Problem description:
Using the records below, write out again exactly the lines that begin at the line containing "theorem of_pair (pair" and end at the line containing "its configuration. -/", and no other lines.

Saved data entries
* * * * *
/-- Settles O51: SIGNAL added, blocked and too early; SIG_ACK; FETCH refused and served. -/
theorem pairSignalsAndFetches : Obligations.PairSignalsAndFetches := by
  intro s e x k add seq
  have took := took_tookFrom s x e
  refine ⟨fun h rest hl hk ho h0 h31 => ?_, fun h hl hk ho => ?_, fun h hl => ?_, fun h hw => ?_, fun xfer owner step h ht => ?_,
    fun xfer step c h ht hv ho hc hs => ?_⟩
  · have run := reliable_inOrder h (.inr (.inr (.inr (.inr (.inr (.inr (.inl ⟨_, _, _, rfl⟩)))))))
    have rest := took_atRest rest x e
    generalize Took s x e = u at took run rest
    have act : deliver e (.pairSignalReceive x k add seq) u = _ := signalIn_adds (by rw [took.cfg]; exact hl) hk
      (by rw [took.cairns, took.peer]; exact ho) h0 h31
    obtain ⟨value, -, -, others⟩ := applySignal_cairns (ix 127 k.toNat) 7 e.val add u
    have still := resumeUnits_rest ((applySignal_untouched (ix 127 k.toNat) 7 e.val add u).atRest rest)
    have pair := applySignal_pair (ix 127 k.toNat) e.val add u
    have st := applySignal_st (ix 127 k.toNat) 7 e.val add u
    rw [act, still] at run
    generalize applySignal (ix 127 k.toNat) 7 e.val add u = v at run value others pair st
    rw [pairQueue_peer, pair] at run
    refine ⟨_, run rfl, ?_, fun c hc => ?_, ?_, storeKept_of_st (st.trans took.st)⟩
    · rw [← took.cairns]
      exact value
    · rw [← took.cairns]
      exact others c hc
    · rw [Queued, pairQueue_peer, pair]
  · have run := reliable_inOrder h (.inr (.inr (.inr (.inr (.inr (.inr (.inl ⟨_, _, _, rfl⟩)))))))
    generalize Took s x e = u at took run
    have act : deliver e (.pairSignalReceive x k add seq) u = _ := signalIn_blocked (by rw [took.cfg]; exact hl) hk
      (by rw [took.cairns, took.peer]; exact ho)
    rw [act, pairQueue_peer, blockSignal_pair] at run
    exact run rfl
  · have run := reliable_inOrder h (.inr (.inr (.inr (.inr (.inr (.inr (.inl ⟨_, _, _, rfl⟩)))))))
    generalize Took s x e = u at took run
    have act : deliver e (.pairSignalReceive x k add seq) u = _ := signalIn_unloaded (by rw [took.cfg]; exact hl)
    rw [act, pairQueue_unacked] at run
    exact run rfl
  · have run := reliable_inOrder h (.inr (.inr (.inr (.inr (.inr (.inr (.inr (.inl ⟨_, _, rfl⟩))))))))
    generalize Took s x e = u at took run
    have act : deliver e (.sigAck x seq 0) u = _ := sigAckIn_ok (by rw [took.peer]; exact hw)
    rw [act, State.onPeer_same] at run
    exact run rfl
  · have run := reliable_inOrder h (.inr (.inr (.inr (.inr (.inr (.inr (.inr (.inr ⟨_, _, _, rfl⟩))))))))
    generalize Took s x e = u at took run
    have act : deliver e (.fetch x xfer owner step) u = _ := fetchIn_refused xfer owner step (by rw [took.peer]; exact ht)
    rw [act, pairQueue_unacked] at run
    exact run rfl
  · have run := reliable_inOrder h (.inr (.inr (.inr (.inr (.inr (.inr (.inr (.inr ⟨_, _, _, rfl⟩))))))))
    generalize Took s x e = u at took run
    have cfg : u.pair.peers[e].cfg = s.pair.peers[e].cfg := by
      rw [took.peer]
      rfl
    have served := fetchIn_served (u := u) (e := e) xfer (by rw [cfg]; exact ht) (by rw [cfg]; exact hv)
      (fun f hf => by rw [took.other f hf, cfg]; exact ho f hf) (by rw [State.copiesOf, took.st]; exact hc) hs
    have act : deliver e (.fetch x xfer s.pair.peers[e].cfg.engineId step) u = _ := cfg ▸ served
    rw [act, pairQueue_peer, withXfer, State.onPeer_same] at run
    refine ⟨_, run rfl, servedCopy u e xfer s.pair.peers[e].cfg.engineId step c, ?_, rfl, rfl, rfl, rfl, rfl, ?_, took.rings,
      storeKept_of_st took.st⟩
    · rw [pairQueue_peer, State.onPeer_same]
      exact List.mem_append_right _ (List.mem_singleton.mpr rfl)
    · rw [Queued, pairQueue_peer, State.onPeer_same]

end Sys2Proof.Proofs

/-! Pair ports, neighbours and the peer table (16). -/

namespace Sys2Proof.Proofs

open Sys2Proof Sys2Proof.Machine Sys2Proof.Safety Sys2Proof.Laws

/-! ### What the end of sessions leaves -/

/-- From `s` to `t` sessions and transfers may end and open: the ports, the entries as configured, memory, the Vault, the
cairns and EXP_RESULT stay. -/
structure TableKept (s t : State) : Prop where
  ports : t.pair.ports = s.pair.ports
  mem : t.st.mem = s.st.mem
  vault : t.st.vault = s.st.vault
  cairns : t.cairns = s.cairns
  expResult : t.cfg.expResult = s.cfg.expResult
  entries : ∀ f : Peer, t.pair.peers[f].cfg = s.pair.peers[f].cfg

namespace TableKept

variable {s t u : State}

theorem refl (s : State) : TableKept s s := ⟨rfl, rfl, rfl, rfl, rfl, fun _ => rfl⟩

theorem trans (a : TableKept s t) (b : TableKept t u) : TableKept s u :=
  ⟨b.ports.trans a.ports, b.mem.trans a.mem, b.vault.trans a.vault, b.cairns.trans a.cairns, b.expResult.trans a.expResult,
    fun f => (b.entries f).trans (a.entries f)⟩

theorem foldl {β : Type} {f : State → β → State} (h : ∀ s b, TableKept s (f s b)) (l : List β) (s : State) :
    TableKept s (l.foldl f s) := by
  induction l generalizing s with
  | nil => exact .refl s
  | cons b l ih => exact (h s b).trans (ih _)

theorem of_pair (pair : t.pair = s.pair) (st : t.st = s.st) (cairns : t.cairns = s.cairns) (cfg : t.cfg.expResult = s.cfg.expResult) :
    TableKept s t := ⟨by rw [pair], by rw [st], by rw [st], cairns, cfg, fun f => by rw [pair]⟩

/-- An entry's state may change but for its configuration. -/
theorem onPeer (s : State) (e : Peer) {f : PeerSt → PeerSt} (h : ∀ p, (f p).cfg = p.cfg) : TableKept s (s.onPeer e f) := by
  refine ⟨rfl, rfl, rfl, rfl, rfl, fun g => ?_⟩
  by_cases hg : g = e
  · subst hg
    rw [State.onPeer_same, h]
  · rw [State.onPeer_other _ _ _ _ hg]

end TableKept

theorem endLoad_expResult (s : State) : (endLoad s).cfg.expResult = s.cfg.expResult := by
  unfold endLoad busyOff
  split <;> rfl

theorem pushEntry_expResult (r : Ring) (c : Cmd) (o : Outc) (s : State) : (pushEntry r c o s).cfg.expResult = s.cfg.expResult := by
  unfold pushEntry
  dsimp only
  split
  · exact endLoad_expResult _
  · rfl

theorem pushEntry_tableKept (r : Ring) (c : Cmd) (o : Outc) (s : State) : TableKept s (pushEntry r c o s) :=
  .of_pair (pushEntry_pair r c o s) (pushEntry_st r c o s) (pushEntry_cairns r c o s) (pushEntry_expResult r c o s)

theorem modCmd_tableKept (r : Ring) (n : Nat) (f : Cmd → Cmd) (s : State) : TableKept s (modCmd r n f s) :=
  .of_pair rfl rfl rfl rfl

theorem pairOutcome_tableKept (own : Option (Ring × Nat)) (o : Outc) (s : State) : TableKept s (pairOutcome own o s) := by
  unfold pairOutcome
  split
  · exact .refl s
  · split
    · exact .refl s
    · split
      · unfold sealReport
        split
        · exact .refl s
        · exact (modCmd_tableKept _ _ _ _).trans (pushEntry_tableKept _ _ _ _)
      · exact pushEntry_tableKept _ _ _ _

theorem abortTap_tableKept (tap : Tap) (s : State) : TableKept s (abortTap tap s) := by
  have same := abortTap_sansMassif tap s
  exact .of_pair (congrArg State.pair same :) (congrArg State.st same :) (congrArg State.cairns same :)
    (congrArg (·.cfg.expResult) same :)

theorem endXfer_tableKept (e : Peer) (y : Transfer) (why : Nat) (s : State) : TableKept s (endXfer e y why s) := by
  have dropped : ∀ u, TableKept u (dropXfer e y.xfer y.sending u) := fun u => .onPeer u e fun _ => rfl
  unfold endXfer
  refine .trans ?_ ((dropped _).trans (pairOutcome_tableKept _ _ _))
  split
  · exact .refl s
  · exact abortTap_tableKept _ s

theorem endXfers_tableKept (e : Peer) (why : Nat) (p : Transfer → Bool) (s : State) : TableKept s (endXfers e why p s) :=
  .foldl (fun s y => endXfer_tableKept e y why s) _ s

theorem endSignals_tableKept (e : Peer) (s : State) : TableKept s (endSignals e s) := .onPeer s e fun _ => rfl

theorem openSession_tableKept (e : Peer) (s : State) : TableKept s (openSession e s) := by
  unfold openSession drawNonce
  refine .trans (t := (draw s).2) ?_ (.onPeer _ e ?_)
  · exact .of_pair rfl rfl rfl rfl
  · exact fun _ => rfl

/-- A session brought in line with its entry, the load and the addresses (R316, Table 16-4). -/
def refreshOne (s : State) (e : Peer) : State :=
  let p := s.pair.peers[e]
  let may := p.cfg.valid && s.cfg.loaded
  if p.sess = .down then (if may && hasAddr s p.cfg true then openSession e s else s)
  else if may && hasAddr s p.cfg false then s
  else endXfers e 0x60 (fun _ => true) (endSignals e (s.onPeer e (fun p => { freshPsns p with sess := .down })))

theorem refreshSessions_eq (s : State) : refreshSessions s = (List.finRange 4).foldl refreshOne s := rfl

theorem refreshOne_tableKept (s : State) (e : Peer) : TableKept s (refreshOne s e) := by
  unfold refreshOne
  dsimp only
  split
  · split
    · exact openSession_tableKept e s
    · exact .refl s
  · split
    · exact .refl s
    · refine .trans ?_ ((endSignals_tableKept e _).trans (endXfers_tableKept _ _ _ _))
      exact .onPeer s e fun _ => rfl

theorem refreshSessions_tableKept (s : State) : TableKept s (refreshSessions s) := .foldl refreshOne_tableKept _ s

/-! ### An entry whose session has ended -/

/-- The entry's session has not come up and it has no transfer. -/
def Ended (e : Peer) (s : State) : Prop :=
  (s.pair.peers[e].sess = .down ∨ s.pair.peers[e].sess = .opening) ∧ s.pair.peers[e].xfers = []

theorem endXfer_other {e f : Peer} (h : f ≠ e) (y : Transfer) (why : Nat) (s : State) :
    (endXfer e y why s).pair.peers[f] = s.pair.peers[f] := by
  have pair : (if y.sending || y.secs.isEmpty then s else abortTap .pairRx s).pair = s.pair := by
    split
    · rfl
    · exact (congrArg State.pair (abortTap_sansMassif .pairRx s) :)
  unfold endXfer
  rw [pairOutcome_pair, dropXfer, State.onPeer_other _ _ _ _ h, pair]

theorem endXfers_other {e f : Peer} (h : f ≠ e) (why : Nat) (p : Transfer → Bool) (s : State) :
    (endXfers e why p s).pair.peers[f] = s.pair.peers[f] :=
  foldl_keeps (fun s : State => s.pair.peers[f]) _ (fun s y => endXfer_other h y why s) _ s

theorem endXfers_all (e : Peer) (why : Nat) (s : State) : (endXfers e why (fun _ => true) s).pair.peers[e].xfers = [] := by
  have all : ∀ (l : List Transfer) (u : State), (∀ y ∈ u.pair.peers[e].xfers, y ∈ l) →
      (l.foldl (fun s y => endXfer e y why s) u).pair.peers[e].xfers = [] := by
    intro l
    induction l with
    | nil => exact fun u h => List.eq_nil_iff_forall_not_mem.mpr fun y hy => List.not_mem_nil (h y hy)
    | cons y l ih =>
      intro u h
      refine ih _ fun z hz => ?_
      rw [endXfer_peer] at hz
      obtain ⟨hz, other⟩ := List.mem_filter.mp hz
      refine (List.mem_cons.mp (h z hz)).resolve_left fun same => ?_
      rw [same] at other
      simp at other
  unfold endXfers
  exact all _ s fun y hy => List.mem_filter.mpr ⟨hy, rfl⟩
* * * * *
Written response:
theorem of_pair (pair : t.pair = s.pair) (st : t.st = s.st) (cairns : t.cairns = s.cairns) (cfg : t.cfg.expResult = s.cfg.expResult) :
    TableKept s t := ⟨by rw [pair], by rw [st], by rw [st], cairns, cfg, fun f => by rw [pair]⟩

/-- An entry's state may change but for its configuration. -/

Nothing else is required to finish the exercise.